RECORDED DATA:

/-- The model's form of RAND (log 2, a DESIGN CHOICE of the model): RND uses the oldest supplied draw, and without one
the free value `Config.freeRand`, of which nothing is assumed. -/
def Obligations.RndUsesSuppliedOrFreeDraw : Prop :=
  ∀ (x : Reg) (kk : Byte) (s : State),
    (∀ (r : Byte) (rest : List Byte), s.draws = r :: rest →
      ∃ t, exec (.rnd x kk) s = .next t ∧ Writes s t (lastWrite [(.reg x, r.toNat &&& kk.toNat), pcPlus s 2]) ∧
        t.params = s.params ∧ t.draws = rest ∧ t.drawCount = s.drawCount) ∧
    (s.draws = [] →
      ∃ t, exec (.rnd x kk) s = .next t ∧
        Writes s t (lastWrite [(.reg x, (Config.freeRand s.drawCount).toNat &&& kk.toNat), pcPlus s 2]) ∧
        t.params = s.params ∧ t.draws = [] ∧ t.drawCount = s.drawCount + 1)

/-- R131: RAND is read by Cxkk alone; a STEP that runs anything else, faults, waits or does nothing ignores it. -/
def Obligations.OnlyRndReadsTheDraw : Prop :=
  ∀ (s : State) (r q : Byte), (s.fault.code = .none → ∀ x kk, s.fetchDecode ≠ .ok (.rnd x kk)) →
    stepRand r s = stepRand q s

/-! ### Index register and memory (44_index_memory.md) -/

/-- R230 and R231: loading I, and adding to it modulo 65536 with no flag and no mask. -/
def Obligations.IndexLoadAndAdd : Prop :=
  (∀ nnn : Addr, decodeWord (wordNNN 0xA nnn) = some (.ldI nnn)) ∧
  (∀ x : Reg, decodeWord (wordXKK 0xF (Reg.bits x) 0x1E) = some (.addI x)) ∧
  ∀ s : State,
    (∀ nnn : Addr, ∃ t, exec (.ldI nnn) s = .next t ∧ Effect s t (lastWrite [(.i, nnn.toNat), pcPlus s 2])) ∧
    (∀ x : Reg, ∃ t, exec (.addI x) s = .next t ∧
      Effect s t (lastWrite [(.i, (s.observe .i + s.V x) % 65536), pcPlus s 2]))

/-- R232: Fx29 points I at the digit's sprite, and faults FontDigitOutOfRange above 0xF. -/
def Obligations.FontAddressOrFault : Prop :=
  ∀ x : Reg, decodeWord (wordXKK 0xF (Reg.bits x) 0x29) = some (.ldF x) ∧
  ∀ s : State,
    (s.V x ≤ 0xF → ∃ t, exec (.ldF x) s = .next t ∧ Effect s t (lastWrite [(.i, 5 * s.V x), pcPlus s 2])) ∧
    (0xF < s.V x → ∃ t, exec (.ldF x) s = .next t ∧ Effect s t (lastWrite (faultWrites s 8 (s.V x))))

/-- R233: Fx33 stores the three decimal digits at I, I+1, I+2, or stores nothing and faults with the lowest address
outside the program region. -/
def Obligations.BcdStoresDigitsOrFaults : Prop :=
  ∀ x : Reg, decodeWord (wordXKK 0xF (Reg.bits x) 0x33) = some (.ldB x) ∧
  ∀ s : State, s.params.wf →
    ((∀ k : Fin 3, InProgram s.params (s.i.toNat + k.val)) →
      ∃ t, exec (.ldB x) s = .next t ∧
        Effect s t (lastWrite [(.mem s.i.toNat, s.V x / 100), (.mem (s.i.toNat + 1), s.V x / 10 % 10),
          (.mem (s.i.toNat + 2), s.V x % 10), pcPlus s 2])) ∧
    (∀ k : Fin 3, ¬ InProgram s.params (s.i.toNat + k.val) →
      (∀ j : Fin 3, j < k → InProgram s.params (s.i.toNat + j.val)) →
      ∃ t, exec (.ldB x) s = .next t ∧
        Effect s t (lastWrite (faultWrites s (if 0x1000 ≤ s.i.toNat + k.val then 5 else 6) (s.i.toNat + k.val))))

/-- R234: Fx55 stores V0..Vx at I..I+x and leaves I, or stores nothing and faults with the lowest address outside the
program region. -/
def Obligations.StoreBlockOrFaults : Prop :=
  ∀ x : Reg, decodeWord (wordXKK 0xF (Reg.bits x) 0x55) = some (.ldMemVx x) ∧
  ∀ s : State, s.params.wf →
    ((∀ k : Reg, k ≤ x → InProgram s.params (s.i.toNat + k.val)) →
      ∃ t, exec (.ldMemVx x) s = .next t ∧
        Effect s t fun e => match e with
          | .mem a =>
            if s.i.toNat ≤ a ∧ a ≤ s.i.toNat + x.val then some (s.V (Fin.ofNat 16 (a - s.i.toNat))) else none
          | e => lastWrite [pcPlus s 2] e) ∧
    (∀ k : Reg, k ≤ x → ¬ InProgram s.params (s.i.toNat + k.val) →
      (∀ j : Reg, j < k → InProgram s.params (s.i.toNat + j.val)) →
      ∃ t, exec (.ldMemVx x) s = .next t ∧
        Effect s t (lastWrite (faultWrites s (if 0x1000 ≤ s.i.toNat + k.val then 5 else 6) (s.i.toNat + k.val))))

WHAT IS EXPECTED: Wherever the string "lastWrite" is found in the listing above, copy the line that contains it.

SOLVED EXERCISE:
      ∃ t, exec (.rnd x kk) s = .next t ∧ Writes s t (lastWrite [(.reg x, r.toNat &&& kk.toNat), pcPlus s 2]) ∧
        Writes s t (lastWrite [(.reg x, (Config.freeRand s.drawCount).toNat &&& kk.toNat), pcPlus s 2]) ∧
    (∀ nnn : Addr, ∃ t, exec (.ldI nnn) s = .next t ∧ Effect s t (lastWrite [(.i, nnn.toNat), pcPlus s 2])) ∧
      Effect s t (lastWrite [(.i, (s.observe .i + s.V x) % 65536), pcPlus s 2]))
    (s.V x ≤ 0xF → ∃ t, exec (.ldF x) s = .next t ∧ Effect s t (lastWrite [(.i, 5 * s.V x), pcPlus s 2])) ∧
    (0xF < s.V x → ∃ t, exec (.ldF x) s = .next t ∧ Effect s t (lastWrite (faultWrites s 8 (s.V x))))
        Effect s t (lastWrite [(.mem s.i.toNat, s.V x / 100), (.mem (s.i.toNat + 1), s.V x / 10 % 10),
        Effect s t (lastWrite (faultWrites s (if 0x1000 ≤ s.i.toNat + k.val then 5 else 6) (s.i.toNat + k.val))))
          | e => lastWrite [pcPlus s 2] e) ∧
        Effect s t (lastWrite (faultWrites s (if 0x1000 ≤ s.i.toNat + k.val then 5 else 6) (s.i.toNat + k.val))))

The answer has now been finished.